• [Task description] All entries must be transcribed without a single difference.

*** Begin section ***

end Sys2Proof.Proofs
end

section
/-! PROOFS. Which guard each instruction is taken under (30_encoding R106, R108, R111), and what
follows for every instruction of an agent: model faults, held steps and that one step at most is
enabled (60_exceptions R288, R293, 00_scope R11). And that a move runs what it selects. -/

namespace Sys2Proof.Machine

variable {s : State}

/-! ### The three guards -/

/-- An instruction whose word is a step selector is its agent's step with that selector. -/
theorem exec_eq_takeStep {i : Instr} {sel : BitVec 8} (h : encode i = .stepSel sel) :
    ∃ a body, instrAgent i = some a ∧ ∀ s, exec i s = takeStep a sel body s := by
  cases i
  case codecEncode | codecDecode | rxUnsyncHi | rxUnsyncLo | rxStatusReadHi | rxStatusReadLo
    | rxP1ReadHi | rxP1ReadLo | rxP2ReadHi | rxP2ReadLo | rxP3ReadHi | rxP3ReadLo | rxP4ReadHi
    | rxP4ReadLo | rxP5ReadHi | rxP5ReadLo | openSession | closeSession | attachRec | detachRec
    | attachPlayer | detachPlayer | readStatus | readRdFailure | readTxFailure => cases h
  all_goals
    cases h
    exact ⟨_, _, rfl, fun _ => rfl⟩

/-- An instruction whose word is an `rx_sel` is a byte step on that word, and where the engine forms
the word its effect is the one the transition table gives. -/
theorem exec_eq_takeByteStep {i : Instr} {w : BitVec 11} (h : encode i = .rxSel w) :
    instrAgent i = some .rd ∧
      ∃ body, (∀ s, exec i s = takeByteStep w body s) ∧
        ∀ s, s.rxSel = w → body s = s.byteEffect := by
  cases i
  case rxUnsyncHi =>
    cases h
    refine ⟨rfl, State.acceptStatus, fun _ => rfl, fun s hw => ?_⟩
    obtain ⟨hs, hx⟩ := rxSel_eq_iff.1 hw
    exact acceptStatus_eq hs hx
  case rxUnsyncLo =>
    cases h
    refine ⟨rfl, State.discardByte, fun _ => rfl, fun s hw => ?_⟩
    obtain ⟨hs, hx⟩ := rxSel_eq_iff.1 hw
    exact discardLo_eq hs hx
  case rxStatusReadHi | rxP1ReadHi | rxP2ReadHi | rxP3ReadHi | rxP4ReadHi | rxP5ReadHi =>
    cases h
    refine ⟨rfl, State.discardByte, fun _ => rfl, fun s hw => ?_⟩
    obtain ⟨hs, hx⟩ := rxSel_eq_iff.1 hw
    exact discardHi_eq (by rw [hs]; decide) hx
  case rxStatusReadLo | rxP1ReadLo | rxP2ReadLo | rxP3ReadLo | rxP4ReadLo =>
    cases h
    refine ⟨rfl, State.acceptPayload, fun _ => rfl, fun s hw => ?_⟩
    obtain ⟨hs, hx⟩ := rxSel_eq_iff.1 hw
    exact acceptPayload_eq (by rw [hs]; decide) (by rw [hs]; decide) hx
  case rxP5ReadLo =>
    cases h
    refine ⟨rfl, State.completeFrame, fun _ => rfl, fun s hw => ?_⟩
    obtain ⟨hs, hx⟩ := rxSel_eq_iff.1 hw
    exact completeFrame_eq hs hx
  all_goals cases h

*** End section ***

• [Solution below]
end Sys2Proof.Proofs
end

section
/-! PROOFS. Which guard each instruction is taken under (30_encoding R106, R108, R111), and what
follows for every instruction of an agent: model faults, held steps and that one step at most is
enabled (60_exceptions R288, R293, 00_scope R11). And that a move runs what it selects. -/

namespace Sys2Proof.Machine

variable {s : State}

/-! ### The three guards -/

/-- An instruction whose word is a step selector is its agent's step with that selector. -/
theorem exec_eq_takeStep {i : Instr} {sel : BitVec 8} (h : encode i = .stepSel sel) :
    ∃ a body, instrAgent i = some a ∧ ∀ s, exec i s = takeStep a sel body s := by
  cases i
  case codecEncode | codecDecode | rxUnsyncHi | rxUnsyncLo | rxStatusReadHi | rxStatusReadLo
    | rxP1ReadHi | rxP1ReadLo | rxP2ReadHi | rxP2ReadLo | rxP3ReadHi | rxP3ReadLo | rxP4ReadHi
    | rxP4ReadLo | rxP5ReadHi | rxP5ReadLo | openSession | closeSession | attachRec | detachRec
    | attachPlayer | detachPlayer | readStatus | readRdFailure | readTxFailure => cases h
  all_goals
    cases h
    exact ⟨_, _, rfl, fun _ => rfl⟩

/-- An instruction whose word is an `rx_sel` is a byte step on that word, and where the engine forms
the word its effect is the one the transition table gives. -/
theorem exec_eq_takeByteStep {i : Instr} {w : BitVec 11} (h : encode i = .rxSel w) :
    instrAgent i = some .rd ∧
      ∃ body, (∀ s, exec i s = takeByteStep w body s) ∧
        ∀ s, s.rxSel = w → body s = s.byteEffect := by
  cases i
  case rxUnsyncHi =>
    cases h
    refine ⟨rfl, State.acceptStatus, fun _ => rfl, fun s hw => ?_⟩
    obtain ⟨hs, hx⟩ := rxSel_eq_iff.1 hw
    exact acceptStatus_eq hs hx
  case rxUnsyncLo =>
    cases h
    refine ⟨rfl, State.discardByte, fun _ => rfl, fun s hw => ?_⟩
    obtain ⟨hs, hx⟩ := rxSel_eq_iff.1 hw
    exact discardLo_eq hs hx
  case rxStatusReadHi | rxP1ReadHi | rxP2ReadHi | rxP3ReadHi | rxP4ReadHi | rxP5ReadHi =>
    cases h
    refine ⟨rfl, State.discardByte, fun _ => rfl, fun s hw => ?_⟩
    obtain ⟨hs, hx⟩ := rxSel_eq_iff.1 hw
    exact discardHi_eq (by rw [hs]; decide) hx
  case rxStatusReadLo | rxP1ReadLo | rxP2ReadLo | rxP3ReadLo | rxP4ReadLo =>
    cases h
    refine ⟨rfl, State.acceptPayload, fun _ => rfl, fun s hw => ?_⟩
    obtain ⟨hs, hx⟩ := rxSel_eq_iff.1 hw
    exact acceptPayload_eq (by rw [hs]; decide) (by rw [hs]; decide) hx
  case rxP5ReadLo =>
    cases h
    refine ⟨rfl, State.completeFrame, fun _ => rfl, fun s hw => ?_⟩
    obtain ⟨hs, hx⟩ := rxSel_eq_iff.1 hw
    exact completeFrame_eq hs hx
  all_goals cases h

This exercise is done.